Your assignment.
In the records below, which lines include "nakSeg"? Copy them.

Data shown.
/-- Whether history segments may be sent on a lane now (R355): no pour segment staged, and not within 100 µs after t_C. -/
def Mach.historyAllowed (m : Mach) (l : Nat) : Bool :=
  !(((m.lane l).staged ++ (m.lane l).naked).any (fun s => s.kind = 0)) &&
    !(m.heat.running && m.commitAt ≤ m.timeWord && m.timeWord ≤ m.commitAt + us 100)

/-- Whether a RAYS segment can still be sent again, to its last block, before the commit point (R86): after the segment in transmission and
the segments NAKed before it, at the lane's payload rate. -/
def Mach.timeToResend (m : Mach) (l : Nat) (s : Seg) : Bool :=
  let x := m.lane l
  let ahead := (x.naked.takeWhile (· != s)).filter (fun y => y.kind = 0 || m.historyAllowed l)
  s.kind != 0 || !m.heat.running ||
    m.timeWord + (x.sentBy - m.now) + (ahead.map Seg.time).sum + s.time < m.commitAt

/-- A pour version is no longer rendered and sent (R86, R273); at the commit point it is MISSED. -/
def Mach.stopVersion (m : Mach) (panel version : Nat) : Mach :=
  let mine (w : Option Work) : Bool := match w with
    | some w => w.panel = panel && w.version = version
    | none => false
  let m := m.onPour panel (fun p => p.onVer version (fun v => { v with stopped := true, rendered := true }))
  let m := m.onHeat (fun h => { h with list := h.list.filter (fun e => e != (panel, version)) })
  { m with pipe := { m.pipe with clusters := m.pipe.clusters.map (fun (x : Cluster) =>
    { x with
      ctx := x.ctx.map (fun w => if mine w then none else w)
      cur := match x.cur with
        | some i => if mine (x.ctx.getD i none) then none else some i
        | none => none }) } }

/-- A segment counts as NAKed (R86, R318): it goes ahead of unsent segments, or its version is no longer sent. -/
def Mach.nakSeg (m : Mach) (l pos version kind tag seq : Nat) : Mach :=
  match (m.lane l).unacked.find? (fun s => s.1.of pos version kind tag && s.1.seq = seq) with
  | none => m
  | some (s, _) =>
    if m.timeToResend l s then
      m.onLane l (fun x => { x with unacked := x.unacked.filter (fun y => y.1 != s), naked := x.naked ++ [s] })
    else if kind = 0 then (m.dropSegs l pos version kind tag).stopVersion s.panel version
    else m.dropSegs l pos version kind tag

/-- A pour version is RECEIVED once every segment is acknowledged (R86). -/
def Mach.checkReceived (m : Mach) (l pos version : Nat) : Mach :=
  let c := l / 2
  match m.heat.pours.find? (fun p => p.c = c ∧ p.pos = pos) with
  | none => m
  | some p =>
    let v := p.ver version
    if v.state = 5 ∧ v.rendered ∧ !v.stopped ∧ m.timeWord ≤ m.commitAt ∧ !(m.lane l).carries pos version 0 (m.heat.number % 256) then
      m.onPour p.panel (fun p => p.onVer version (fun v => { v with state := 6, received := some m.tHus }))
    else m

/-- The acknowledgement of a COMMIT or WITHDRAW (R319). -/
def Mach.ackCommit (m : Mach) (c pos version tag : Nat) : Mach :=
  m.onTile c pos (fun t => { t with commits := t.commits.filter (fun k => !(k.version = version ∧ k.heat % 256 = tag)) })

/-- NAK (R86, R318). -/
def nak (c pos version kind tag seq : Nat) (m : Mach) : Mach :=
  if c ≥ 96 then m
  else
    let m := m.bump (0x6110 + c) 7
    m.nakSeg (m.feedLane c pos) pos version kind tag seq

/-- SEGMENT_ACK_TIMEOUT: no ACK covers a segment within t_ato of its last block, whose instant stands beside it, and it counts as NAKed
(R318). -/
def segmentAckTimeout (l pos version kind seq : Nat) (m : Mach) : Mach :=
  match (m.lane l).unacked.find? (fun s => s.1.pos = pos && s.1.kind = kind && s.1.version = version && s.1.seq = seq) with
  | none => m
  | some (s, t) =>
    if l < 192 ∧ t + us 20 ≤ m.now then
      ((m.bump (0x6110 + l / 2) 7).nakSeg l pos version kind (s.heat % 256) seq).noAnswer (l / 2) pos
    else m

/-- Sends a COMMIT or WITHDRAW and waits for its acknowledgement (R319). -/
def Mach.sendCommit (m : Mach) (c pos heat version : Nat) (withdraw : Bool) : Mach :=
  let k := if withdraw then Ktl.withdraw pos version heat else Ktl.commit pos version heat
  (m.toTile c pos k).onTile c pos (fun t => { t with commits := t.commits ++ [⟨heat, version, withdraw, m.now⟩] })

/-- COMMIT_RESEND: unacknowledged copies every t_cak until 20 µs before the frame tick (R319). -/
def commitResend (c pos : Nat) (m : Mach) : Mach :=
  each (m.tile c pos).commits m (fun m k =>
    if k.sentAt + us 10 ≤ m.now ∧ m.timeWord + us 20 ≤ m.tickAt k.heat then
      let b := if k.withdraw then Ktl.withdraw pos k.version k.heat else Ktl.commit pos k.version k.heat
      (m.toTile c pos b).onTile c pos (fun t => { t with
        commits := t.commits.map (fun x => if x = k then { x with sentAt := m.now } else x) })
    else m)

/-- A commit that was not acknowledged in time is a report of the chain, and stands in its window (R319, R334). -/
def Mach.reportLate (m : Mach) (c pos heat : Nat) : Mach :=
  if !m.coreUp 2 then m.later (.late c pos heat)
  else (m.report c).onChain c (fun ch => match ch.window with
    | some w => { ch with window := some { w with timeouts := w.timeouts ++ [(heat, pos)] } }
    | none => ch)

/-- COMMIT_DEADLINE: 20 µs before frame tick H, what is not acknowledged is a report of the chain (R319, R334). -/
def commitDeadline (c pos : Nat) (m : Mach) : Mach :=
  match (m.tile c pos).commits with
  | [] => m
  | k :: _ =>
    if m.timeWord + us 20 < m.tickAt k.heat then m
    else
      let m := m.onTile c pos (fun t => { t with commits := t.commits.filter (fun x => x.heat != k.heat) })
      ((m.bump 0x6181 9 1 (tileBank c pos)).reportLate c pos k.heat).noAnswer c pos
---
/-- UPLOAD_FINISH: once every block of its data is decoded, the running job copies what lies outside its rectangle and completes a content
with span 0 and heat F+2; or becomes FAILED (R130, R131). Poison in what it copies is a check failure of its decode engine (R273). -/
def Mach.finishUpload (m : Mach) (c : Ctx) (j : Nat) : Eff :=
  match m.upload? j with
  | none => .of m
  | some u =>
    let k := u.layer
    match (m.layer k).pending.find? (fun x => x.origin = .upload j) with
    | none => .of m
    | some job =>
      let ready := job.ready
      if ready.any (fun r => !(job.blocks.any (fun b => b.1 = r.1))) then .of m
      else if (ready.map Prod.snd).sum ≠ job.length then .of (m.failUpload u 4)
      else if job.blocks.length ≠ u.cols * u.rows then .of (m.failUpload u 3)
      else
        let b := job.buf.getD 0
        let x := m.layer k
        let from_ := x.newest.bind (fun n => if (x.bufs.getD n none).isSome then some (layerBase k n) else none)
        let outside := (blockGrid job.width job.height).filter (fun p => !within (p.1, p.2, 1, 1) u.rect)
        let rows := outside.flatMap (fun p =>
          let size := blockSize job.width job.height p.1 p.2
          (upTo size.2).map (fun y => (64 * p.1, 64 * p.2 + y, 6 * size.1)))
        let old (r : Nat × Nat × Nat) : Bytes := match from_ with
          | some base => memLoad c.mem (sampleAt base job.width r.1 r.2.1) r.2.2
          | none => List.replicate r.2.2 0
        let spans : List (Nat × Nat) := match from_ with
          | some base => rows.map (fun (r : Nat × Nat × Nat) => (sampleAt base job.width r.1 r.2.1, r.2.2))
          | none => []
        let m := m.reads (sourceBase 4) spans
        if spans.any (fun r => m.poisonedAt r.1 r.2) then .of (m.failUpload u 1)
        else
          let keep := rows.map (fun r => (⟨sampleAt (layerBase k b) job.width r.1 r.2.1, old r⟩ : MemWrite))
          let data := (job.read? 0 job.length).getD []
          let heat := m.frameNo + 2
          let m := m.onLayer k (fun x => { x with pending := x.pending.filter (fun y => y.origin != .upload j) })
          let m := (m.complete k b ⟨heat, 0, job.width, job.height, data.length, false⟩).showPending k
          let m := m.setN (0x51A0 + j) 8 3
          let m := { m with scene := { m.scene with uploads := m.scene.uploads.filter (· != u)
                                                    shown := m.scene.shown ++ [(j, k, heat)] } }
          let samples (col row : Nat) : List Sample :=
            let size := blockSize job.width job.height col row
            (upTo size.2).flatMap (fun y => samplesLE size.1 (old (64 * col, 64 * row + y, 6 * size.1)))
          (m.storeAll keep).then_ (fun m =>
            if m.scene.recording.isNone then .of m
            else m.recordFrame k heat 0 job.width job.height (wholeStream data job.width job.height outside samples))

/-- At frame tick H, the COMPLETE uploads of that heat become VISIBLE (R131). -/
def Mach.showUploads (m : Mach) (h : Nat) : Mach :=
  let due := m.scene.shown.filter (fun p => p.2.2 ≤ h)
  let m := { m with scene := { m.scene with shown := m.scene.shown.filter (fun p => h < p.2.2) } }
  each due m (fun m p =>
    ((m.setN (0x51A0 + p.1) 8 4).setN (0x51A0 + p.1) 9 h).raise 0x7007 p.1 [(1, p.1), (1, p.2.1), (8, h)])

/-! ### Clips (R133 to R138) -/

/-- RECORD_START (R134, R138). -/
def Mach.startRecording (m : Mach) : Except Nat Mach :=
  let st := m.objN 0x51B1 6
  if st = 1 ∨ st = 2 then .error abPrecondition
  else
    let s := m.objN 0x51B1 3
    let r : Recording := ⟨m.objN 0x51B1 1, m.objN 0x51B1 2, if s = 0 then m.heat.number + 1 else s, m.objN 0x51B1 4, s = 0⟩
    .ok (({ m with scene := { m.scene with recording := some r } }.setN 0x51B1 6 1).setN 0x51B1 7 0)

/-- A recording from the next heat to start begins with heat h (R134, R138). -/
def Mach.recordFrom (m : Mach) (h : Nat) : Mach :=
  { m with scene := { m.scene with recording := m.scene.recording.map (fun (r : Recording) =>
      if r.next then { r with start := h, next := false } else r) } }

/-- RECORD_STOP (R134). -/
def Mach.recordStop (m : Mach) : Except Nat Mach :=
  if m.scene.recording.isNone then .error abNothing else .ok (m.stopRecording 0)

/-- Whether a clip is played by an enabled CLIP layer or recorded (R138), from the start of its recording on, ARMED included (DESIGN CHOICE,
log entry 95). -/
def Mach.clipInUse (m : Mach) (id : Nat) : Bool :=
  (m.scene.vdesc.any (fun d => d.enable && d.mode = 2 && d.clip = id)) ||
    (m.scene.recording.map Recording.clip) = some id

Response box.
def Mach.nakSeg (m : Mach) (l pos version kind tag seq : Nat) : Mach :=
    m.nakSeg (m.feedLane c pos) pos version kind tag seq
      ((m.bump (0x6110 + l / 2) 7).nakSeg l pos version kind (s.heat % 256) seq).noAnswer (l / 2) pos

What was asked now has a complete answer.